SOME £31 billion was wiped off London's biggest companies yesterday as investors rushed for the exits on renewed fears of a lengthy global recession.

The FTSE 100 index sank 3.3 per cent to 3,875 – its lowest close since the depths of the fina
ncial crisis in mid-October – as markets plunged around the world.

The worries over demand in a stuttering global economy sent metal prices lower, while Brent crude sank below $50 a barrel to a three-and-a-half-year low at one point.

The slump came amid lowered projections for US economic activity next year from the Federal Reserve and worries over the fate of America's Big Three car-makers, which are pressing for emergency loans from Washington.

Anthony Grech, IG Index's market research analyst, said: "There is still a real sense of gloom about the financial markets based on rising unemployment and falling profits.

"Data from America is continuing to paint a perilous outlook for the US economy in the long term."

The fallers' board was topped by Aviva, which dropped 17 per cent or 59p to 292.75p. Other double-digit losses were nursed by Legal & General, which shed 9.4p to 60.3p and Prudential, off 48p to 246p.

Falling aluminium and copper prices meanwhile dented heavyweight miners, led by Eurasian Natural Resources – off 32.35p at 191.4p – and Vedanta Resources, which was 50.25p lighter at 387.75p.

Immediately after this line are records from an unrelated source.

/-- PERIOD_BOUNDARY with the ended period's measurement M, estimate E = static + kappa D and dynamic part D of a rail
whose limit is above 0: where M exists and D is at least 5 % of the limit, kappa becomes kappa + (M - E) / (16 D)
clamped to 0.5 to 2; else, and always while telemetry is invalid, kappa stays. The measurement shown is M, which
kappa does not enter. A block reset sets kappa to 1 on every rail. -/
def Obligations.CalibrationFollowsMeasurement : Prop :=
  (∀ (events : List Nat) (s t : State) (k : Nat), k < 4 → 0 < s.ent .pgIlim 0 k →
    exec (.periodBoundary events) s = .next t →
    let r := s.rail k
    let d := dynamicOf s events k
    let e := s.entRat .pgStatic k + r.kappa * d
    (∀ m, measuredOf r = some m → (t.rail k).iMeas = m ∧
      (mkRat (5 * s.ent .pgIlim 0 k) 100 ≤ d → (t.rail k).kappa = max (1 / 2) (min 2 (r.kappa + (m - e) / (16 * d)))) ∧
      (d < mkRat (5 * s.ent .pgIlim 0 k) 100 → (t.rail k).kappa = r.kappa)) ∧
    (measuredOf r = none → (t.rail k).kappa = r.kappa) ∧ (r.tlmValid = false → (t.rail k).kappa = r.kappa)) ∧
  (∀ (r : Rail) (x : Rat), measuredOf { r with kappa := x } = measuredOf r) ∧
  ∀ (cycles : Nat) (s t : State) (k : Nat), 100 ≤ cycles → exec (.blockReset cycles) s = .next t → (t.rail k).kappa = 1

/-- A reset pulse under 100 cycles only counts in RST_FILTERED; one of 100 or more resets the block, and the fused
values, RST_FILTERED, RST_REQ_CAUSE and the levels of pins stay. The scratchpad clear releases the domains after
reset. A quiet unit's waiting reset begins; one not quiet in time ends with FC_QUIESCE_TIMEOUT. CORE_RELEASE takes a
core out of reset. -/
def Obligations.BlockAndUnitResets : Prop :=
  (∀ (cycles : Nat) (s : State),
    (cycles < 100 → exec (.blockReset cycles) s =
      .next { s with sys := { s.sys with rstFiltered := min (s.sys.rstFiltered + 1) 0xFFFFFFFF } }) ∧
    (100 ≤ cycles → ∃ t, exec (.blockReset cycles) s = .next t ∧ t.fuses = s.fuses ∧ t.mem = [] ∧ t.cores = (State.fresh s.fuses 0).cores ∧
      t.clusters = [] ∧ t.dict.eff = (State.fresh s.fuses 0).dict.eff ∧ t.dict.cnt = (State.fresh s.fuses 0).dict.cnt ∧
      t.sys.phase = 1 ∧ t.sys.uptime = 0 ∧ t.sys.rstFiltered = s.sys.rstFiltered ∧ t.sys.rstCause = s.sys.rstCause ∧
      t.sys.rstReqN = true ∧ t.sys.hpUp = s.sys.hpUp ∧ t.sys.ckPresent = s.sys.ckPresent ∧
      t.sys.tap = s.sys.tap ∧ t.mgmt.nonce = Config.bootNonce s.free ∧ t.mgmt.nonce ≠ 0)) ∧
  (∀ (s : State), s.sys.phase = 1 → ∃ t, exec .scratchpadClearDone s = .next t ∧ t.sys.phase = 2 ∧
    ∀ n, n < 24 → (t.mcc n).state = .initialising) ∧
  (∀ (cluster : Bool) (index : Fin 32) (s : State) (j : RstJob), waitingJob s cluster index = some j →
    (actionOpen s = false → (j.op = 2 ∨ (unitCores s j).all (coreQuiet s) = true) →
      exec (.unitQuiet cluster index) s = .next (beginReset s j)) ∧
    exec (.quiesceTimeout cluster index) s = .next ((setRstStatus
      ({ s with sys := { s.sys with rstJobs := s.sys.rstJobs.filter (fun q => !(q.unit == j.unit && q.index == j.index)) } }
        : State) .quiesceTimeout).raise .quiesceTimeout (if cluster then 2 else 1) j.index j.value)) ∧
  ∀ (core : Fin 32) (s : State), (s.core core).inReset = true → ∃ t, exec (.coreRelease core) s = .next t ∧
    (t.core core).inReset = false ∧ (t.core core).epoch = (s.core core).epoch ∧
    ∀ c, c ≠ core.val → t.core c = s.core c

With black gold at little more than a third of July's record $147 a barrel, BP shed 24p to 464p and Royal Dutch Shell lost 100p to 1,486p.

Among the risers, many banking stocks recovered ground after a difficult previous session. Royal Bank of Scotland gained 3.7p – or 8.8 per cent – to 46p on the day investors gave the green light to a £20 billion government-backed bail-out scheme by an overwhelming margin.

HBOS was the leading Footsie riser with a gain of 7.7p to 72p a day after investors in Lloyds TSB – up 6.8p to 125.3p – approved a rescue takeover of the bank.

Barclays, however, proved the exception, dropping 1.9p to 127.7p after analysts at Société Générale lowered their price target on the stock.

Marks & Spencer was a notable riser as the retail sector, recovered after falling heavily on Wednesday in the wake of more broker downgrades.

As M&S slashed prices in a one-day 20 per cent off sale, shares rose 3 per cent or 6.5p to 206.5p.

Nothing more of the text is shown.